-- ==== Sys2Proof/Machine/Net.lean ====
section
/-! DEFINITION. The commands of the Ethernet ports and of the link tests (12_ethernet_and_spoke_link.md R391 to R399, R418 to
R426). -/

namespace Sys2Proof.Machine

/-! Spoke ports. -/

/-- A Spoke port changed. -/
def Mod.updSpoke (m : Mod) (sp : Nat) (f : SpokePort → SpokePort) : Mod :=
  { m with eth := { m.eth with spoke := upd m.eth.spoke sp f } }
/-- A Spoke port. -/
def Mod.spokePort (m : Mod) (sp : Nat) : SpokePort := at_ m.eth.spoke sp {}
/-- A request takes the next `MSEQ` (R409). -/
def SpokePort.asks (p : SpokePort) (hop cmd : Nat) : SpokePort :=
  { p with mseq := p.mseq + 1, asked := ({ mseq := p.mseq + 1, hop := hop, cmd := cmd } :: p.asked).take 16 }

/-! Frames. -/

/-- The head frame of a queue has reached its launch time as head: it is not late, whatever it still waits for (R297). -/
def Eth.launched (p q : Nat) : List PoolFrame → List PoolFrame
  | [] => []
  | f :: t => if f.port = p ∧ f.q = q then { f with launch := none } :: t else f :: Eth.launched p q t
/-- `FRAME_LAUNCH` (R296, R297): the head frame of a launch queue at its launch time; one that finds its gate closed waits. -/
def Mod.launchHead (m : Mod) (p q : Nat) : Mod :=
  match m.eth.head p q with
  | none => m
  | some f => match f.launch with
    | none => m
    | some t =>
      let m1 := m.toNow (m.unitsOfShort t)
      let due := decide (0 ≤ shortDiff t m.short)
      let gated := due && !gateFits m1.cfg.netc.gates f ((at_ m1.eth.ports p {}).speed == 2) m1.tb.now
      let k : Mod := if due then { m1 with eth := { m1.eth with pool := Eth.launched p q m1.eth.pool } } else m1
      let m2 : Mod := if gated then { k with eth := { k.eth with ports := upd k.eth.ports p fun h =>
        { h with cnt := { h.cnt with launchGated := h.cnt.launchGated + 1 } } } } else k
      m2.kick p
/-- See `Mod.launchHead`. -/
def execFrameLaunch (p : Port) (q : Fin 8) (s : State) : Host.Outcome State Fault Refusal :=
  s.run fun m => m.whenLive fun m => m.launchHead p q
/-- `FRAME_TX_COMPLETE` (R397). -/
def execFrameTxComplete (p : Port) (s : State) : Host.Outcome State Fault Refusal :=
  s.run fun m => m.whenLive fun m => ({ m with eth := m.eth.txDone p } : Mod).kick p
/-- `GATE_LIST_ENTRY` (R398): device time runs on to the end of the interval. -/
def Mod.gateNext (m : Mod) (p : Nat) : Mod :=
  match m.cfg.netc.gates.find? fun g => g.port == p with
  | none => m
  | some g => match g.pos m.tb.now with
    | none => m
    | some (_, rest) => (m.toNow (m.tb.now + rest)).kick p
/-- See `Mod.gateNext`. -/
def execGateListEntry (p : Port) (s : State) : Host.Outcome State Fault Refusal :=
  s.run fun m => m.whenLive fun m => m.gateNext p
/-- A port's counters changed. -/
def Mod.updCnt (m : Mod) (p : Nat) (f : PortCnt → PortCnt) : Mod :=
  { m with eth := { m.eth with ports := upd m.eth.ports p fun k => { k with cnt := f k.cnt } } }
/-- The longest frame that a port takes (R391). -/
def Mod.maxFrame (m : Mod) (p : Nat) : Nat := if p < 2 ∧ 1 ≤ m.cfg.netc.prmode then 1528 else 1522
/-- An HSR ring frame goes on from the other port, unless it is addressed to this module alone, or this module has sent it (R395). -/
def Mod.hsrForward (m : Mod) (f : RxFrame) : Mod :=
  let other := 1 - f.port.val
  if m.cfg.netc.prmode = 2 ∧ f.port.val < 2 ∧ (at_ m.eth.ports other {}).link ∧ f.dst ≠ m.otp.mac ∧ f.src ≠ m.otp.mac ∧
      !(m.act && (f.dst == stationMac m.cfg.ident.node || f.src == stationMac m.cfg.ident.node)) then
    m.send (.frame { port := other, q := 0, len := f.len, data := .rx f })
  else m
/-- The far end of a line (R404, R410): the module of a tandem without ACT answers `IDENT` and `DELAY` that reach it with `HOPS` 1, as the hop
beyond the last node, under no vendor and product (log entry 14). `ts` is the instant at which the request came. -/
def Mod.farEnd (m : Mod) (f : RxFrame) (ts : BitVec 96) : Mod :=
  let b := f.payload
  let cmd := field b 17 1
  if m.act ∨ !m.otp.tandem ∨ (spokeNodes m.cfg.netc (f.port.val - 2)).isEmpty ∨ field b 0 1 ≠ 4 ∨ field b 16 1 ≠ 1 ∨ (cmd ≠ 1 ∧ cmd ≠ 2) then m
  else
    let r := spokeFrame 5 (b2n !m.tan.slotB) 0 0 (mgmtBody 0 cmd (BitVec.ofNat 16 (field b 18 2)) (List.replicate (if cmd = 1 then 26 else 4) 0))
    m.place { port := f.port, q := 5, len := Nat.max 60 (14 + r.length), data := .spoke r, hdr := m.headOf f.port none (.spoke r),
              stamp := if cmd = 2 then some ts else none }
/-- A good frame (R19, R393 to R396, R419), with the time of its reception: ring forwarding, duplicate discard, the address, then its receive
queue. Fragments are dropped (R393); P3 and P4 take Spoke frames only (R391, R408). -/
def Mod.takeFrame (m : Mod) (f : RxFrame) : Mod :=
  let m1 := m.updCnt f.port fun c => { c with rxOk := c.rxOk + 1 }
  if f.port.val < 2 ∧ 1 ≤ m.cfg.netc.prmode ∧ m.eth.isDup f m.mono then m1.updCnt f.port fun c => { c with dupDiscard := c.dupDiscard + 1 }
  else
    let m2 := m1.hsrForward f
    let m3 : Mod := if f.port.val < 2 ∧ 1 ≤ m.cfg.netc.prmode then { m2 with eth := m2.eth.noteDup f m.mono } else m2
    if rxAccept f m.otp.mac (stationMac m.cfg.ident.node) m.act ∧ !f.frag ∧ (f.port.val < 2 ∨ f.port.val = 4 ∨ f.etherType = 0x88B5) then
      let m4 := m3.place { port := f.port, q := 8 + rxClass m.cfg.netc f, len := f.len, data := .rx f, stamp := some (m.dtAt f.phase) }
      if f.port.val = 2 ∨ f.port.val = 3 then m4.farEnd f (m.dtAt f.phase) else m4
    else m3
/-- A received frame (R391): none is received without link; one with a bad FCS or too long is dropped and counted. -/
def Mod.frameIn (m : Mod) (f : RxFrame) : Mod :=
  if !(at_ m.eth.ports f.port {}).link then m
  else if !f.fcsOk then m.updCnt f.port fun c => { c with rxFcs := c.rxFcs + 1 }
  else if m.maxFrame f.port < f.len then m.updCnt f.port fun c => { c with rxOversize := c.rxOversize + 1 }
  else m.takeFrame f
/-- `FRAME_RECEIVE` (R396). -/
def execFrameReceive (f : RxFrame) (s : State) : Host.Outcome State Fault Refusal :=
  s.run fun m => m.whenLive fun m => m.frameIn f

/-! Addresses. -/

/-- The address of a port: the module address of the slot on P1 and P2, the service address on P5 (R392). -/
def Mod.portIp (m : Mod) (p : Nat) : BitVec 32 :=
  if p = 4 then m.cfg.netc.svcIp else if m.tan.slotB then m.cfg.netc.modIpB else m.cfg.netc.modIpA
/-- The MAC address under which the module answers for an address on a port; none for one that is not its own (R392, R393). -/
def Mod.ownMac (m : Mod) (p : Nat) (ip : BitVec 32) : Option (BitVec 48) :=
  if p = 2 ∨ p = 3 then none
  else if p < 2 ∧ m.act ∧ ip = m.cfg.netc.stationIp ∧ ip ≠ 0 then some (stationMac m.cfg.ident.node)
  else if ip = m.portIp p ∧ ip ≠ 0 then some (if p = 4 then m.otp.mac + 1 else m.otp.mac)
  else none
/-- `ARP_REQUEST` (R393). -/
def execArpRequest (p : Port) (ip : BitVec 32) (asker : BitVec 48) (s : State) : Host.Outcome State Fault Refusal :=
  s.run fun m => m.whenLive fun m => match m.ownMac p ip with
    | some mac => m.placeOn [p] 2 60 (.arp ip mac asker)
    | none => m
/-- The replies of the last second. -/
def Mod.icmpRecent (m : Mod) : List Nat := m.eth.icmp.filter fun t => decide (m.mono < t + phS 1)
/-- `ICMP_ECHO` (R393): at most 10 replies per second. -/
def Mod.icmpAnswer (m : Mod) (p : Nat) (ip : BitVec 32) (asker : BitVec 48) : Mod :=
  match m.ownMac p ip with
  | some mac =>
    if m.icmpRecent.length < 10 then
      ({ m with eth := { m.eth with icmp := m.icmpRecent ++ [m.mono] } } : Mod).placeOn [p] 2 60 (.icmp ip mac asker)
    else m
  | none => m
/-- See `Mod.icmpAnswer`. -/
def execIcmpEcho (p : Port) (ip : BitVec 32) (asker : BitVec 48) (s : State) : Host.Outcome State Fault Refusal :=
  s.run fun m => m.whenLive fun m => m.icmpAnswer p ip asker
/-- `SUPERVISION_FRAME` (R395): every 2 s from the module MAC, and from the station MAC while ACT is set. -/
def Mod.supervise (m : Mod) : Mod :=
  if m.cfg.netc.prmode = 0 then m
  else
    let m1 := m.to (m.eth.supAt + phS 2)
    let m2 : Mod := { m1 with eth := { m1.eth with supAt := m1.mono } }
    let m3 := m2.placeOn [0, 1] 6 60 (.supervision m2.otp.mac)
    if m3.act then m3.placeOn [0, 1] 6 60 (.supervision (stationMac m3.cfg.ident.node)) else m3
/-- See `Mod.supervise`. -/
def execSupervisionFrame (s : State) : Host.Outcome State Fault Refusal := s.run fun m => m.whenLive Mod.supervise
/-- A port is enabled: P5 always, another by its port record (R392, R401), P3 and P4 only where a node entry names them (R404). -/
def Mod.portOn (m : Mod) (p : Nat) : Bool :=
  p == 4 || ((at_ m.cfg.netc.ports p {}).pen && (decide (p < 2) || !(spokeNodes m.cfg.netc (p - 2)).isEmpty))
/-- The speed of a link, 1 for 100 and 2 for 1000 Mbit/s (R391, R401): that of the port's medium, or of its record; `op` where the record
leaves it to the negotiation. -/
def Mod.linkSpeed (m : Mod) (p op : Nat) : Nat :=
  let r := (at_ m.cfg.netc.ports p {}).speed
  if p = 4 then 1 else if r = 1 ∨ r = 2 then r else if op = 2 then 2 else 1
/-- A link goes up or down (R424): a loss ends the frame on the wire. -/
def Mod.linkChange (m : Mod) (p : Nat) (up : Bool) (speed : Nat) : Mod :=
  let was := (at_ m.eth.ports p {}).link
  let m1 : Mod := { m with eth := { m.eth with ports := upd m.eth.ports p fun k =>
    if up then { k with link := true, speed := m.linkSpeed p speed }
    else { k with link := false, tx := none, downs := if was then Nat.min 255 (k.downs + 1) else k.downs } } }
  (if up then m1.kick p else m1).ltJudge
/-- `PORT_LINK_CHANGE` (R424): of an enabled port that is not out of service for a link test. -/
def execPortLinkChange (p : Port) (up : Bool) (speed : BitVec 2) (s : State) : Host.Outcome State Fault Refusal :=
  s.run fun m => m.whenLive fun m => if m.portOn p && !m.testing (p + 1) && !(m.clk.override && up && m.linkSpeed p speed.toNat == 2) then m.linkChange p up speed.toNat else m

/-! Link tests. -/

/-- The first `TEST` frame of a test of an Ethernet link (R408, R421); its octets, and those of the frames that follow back to back, go with the
pattern (DESIGN CHOICE, log entry 138). -/
def Mod.ltFrame (m : Mod) (id pattern : Nat) (word : BitVec 32) : Mod :=
  if 5 < id then m
  else
    let b := spokeFrame 6 (b2n m.tan.slotB) 0 0 ((Config.testPattern pattern word).take 1484)
    m.send (.frame { port := id - 1, q := 7, len := 14 + b.length, data := .spoke b, hdr := m.headOf (id - 1) none (.spoke b) })
/-- The record of a test that starts (R426). -/
def Mod.ltBegin (m : Mod) (id mode pattern : Nat) (word : BitVec 32) (dur : Nat) : Mod :=
  (({ m with eth := { m.eth with lt := { link := id, st := 1, mode := mode, pattern := pattern, word := word, dur := dur, startAt := m.mono } } } :
    Mod).ltTake id).ltFrame id pattern word
/-- The `LOOP` request of a node loopback leaves at once (R420). -/
def Mod.ltLoop (m : Mod) (id mode dur : Nat) : Mod :=
  if mode = 1 ∧ (id = 3 ∨ id = 4) then
    let m1 := m.updSpoke (id - 3) fun p => p.asks 1 4
    let b := spokeFrame 4 (b2n m.tan.slotB) 0 0 (mgmtBody 1 4 (m1.spokePort (id - 3)).mseq (natLe 4 (dur * 1000)))
    m1.send (.frame { port := id - 1, q := 5, len := Nat.max 60 (14 + b.length), data := .spoke b, hdr := m.headOf (id - 1) none (.spoke b) })
  else m
/-- `LINK_TEST` start (R420 to R422). -/
def Mod.ltStart (m : Mod) (id mode pattern : Nat) (word : BitVec 32) (dur : Nat) : CmdAns :=
  if id = 0 ∨ 12 < id ∨ !ltMode id mode ∨ pattern = 0 ∨ 6 < pattern ∨ dur = 0 then { m := m, status := stRange }
  else if m.eth.lt.st = 1 then { m := m, status := stBusy }
  else if !m.ltCond id then
    { m := { m with eth := { m.eth with lt := { link := id, st := 4, mode := mode, pattern := pattern, cause := 4 } } }, status := stInUse }
  else { m := (m.ltLoop id mode dur).ltBegin id mode pattern word dur, status := stAccepted, stays := false }
/-- `LINK_TEST_START` (R577). -/
def execLinkTestStart (rq : Req) (link mode pattern : BitVec 8) (word : BitVec 32) (dur : BitVec 16) (s : State) :
    Host.Outcome State Fault Refusal :=
  s.run fun m => m.command rq 8 4 false false fun _ m => m.ltStart link.toNat mode.toNat pattern.toNat word dur.toNat
/-- `LINK_TEST_STOP` (R422, R577): the running test ends with cause 1. -/
def execLinkTestStop (rq : Req) (s : State) : Host.Outcome State Fault Refusal :=
  s.run fun m => m.command rq 8 4 false false fun _ m =>
    { m := if m.eth.lt.st = 1 then (m.ltCounts none none).ltEnd 3 1 else m, status := stAccepted, stays := false }
/-- `LINK_TEST_END` (R422): the duration has run out. -/
def execLinkTestEnd (bits errors : BitVec 64) (s : State) : Host.Outcome State Fault Refusal :=
  s.run fun m => m.whenLive fun m =>
    m.onDue (if m.eth.lt.st = 1 then some (m.eth.lt.startAt + phS m.eth.lt.dur) else none) fun m =>
      (m.ltCounts (some bits) (some errors)).ltEnd 2 0
/-- `LINK_TEST_NO_LOCK` (R422): no lock for 1 s. -/
def execLinkTestNoLock (s : State) : Host.Outcome State Fault Refusal :=
  s.run fun m => m.whenLive fun m =>
    m.onDue (if m.eth.lt.st = 1 then some (m.eth.lt.startAt + phS 1) else none) fun m => (m.ltCounts none none).ltEnd 3 3

/-! Read-and-clear objects. -/

/-- `SHARED_LOW` is read and cleared (R423). -/
def Mod.readSharedLow (m : Mod) : Mod × Nat × Bytes :=
  ({ m with eth := { m.eth with sharedLow := m.eth.sharedFree m.mins } }, stOk, natLe 2 m.eth.sharedLow)
/-- `SHARED_LOW`. -/
def execSharedLow (rq : Req) (s : State) : Host.Outcome State Fault Refusal :=
  s.run fun m => m.readClear rq Mod.readSharedLow
/-- `NODE_MISS` of a node is read and cleared (R423). -/
def Mod.readNodeMiss (m : Mod) (node : Nat) : Mod × Nat × Bytes :=
  ({ m with eth := m.eth.updNode node fun n => { n with miss := 0 } }, stOk, natLe 4 (m.eth.node node).miss.toNat)
/-- `NODE_MISS` (R423) of node `node` + 1. -/
def execNodeMiss (rq : Req) (node : Fin 256) (s : State) : Host.Outcome State Fault Refusal :=
  s.run fun m => m.readClear rq fun m => m.readNodeMiss (node + 1)

end Sys2Proof.Machine
end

══════

• **Aim of the task**:
Nothing but the lines from the top of the entries above through the line with "def SpokePort.asks (p" should be set down, each exactly as written.

• **Exercise result**:
-- ==== Sys2Proof/Machine/Net.lean ====
section
/-! DEFINITION. The commands of the Ethernet ports and of the link tests (12_ethernet_and_spoke_link.md R391 to R399, R418 to
R426). -/

namespace Sys2Proof.Machine

/-! Spoke ports. -/

/-- A Spoke port changed. -/
def Mod.updSpoke (m : Mod) (sp : Nat) (f : SpokePort → SpokePort) : Mod :=
  { m with eth := { m.eth with spoke := upd m.eth.spoke sp f } }
/-- A Spoke port. -/
def Mod.spokePort (m : Mod) (sp : Nat) : SpokePort := at_ m.eth.spoke sp {}
/-- A request takes the next `MSEQ` (R409). -/
def SpokePort.asks (p : SpokePort) (hop cmd : Nat) : SpokePort :=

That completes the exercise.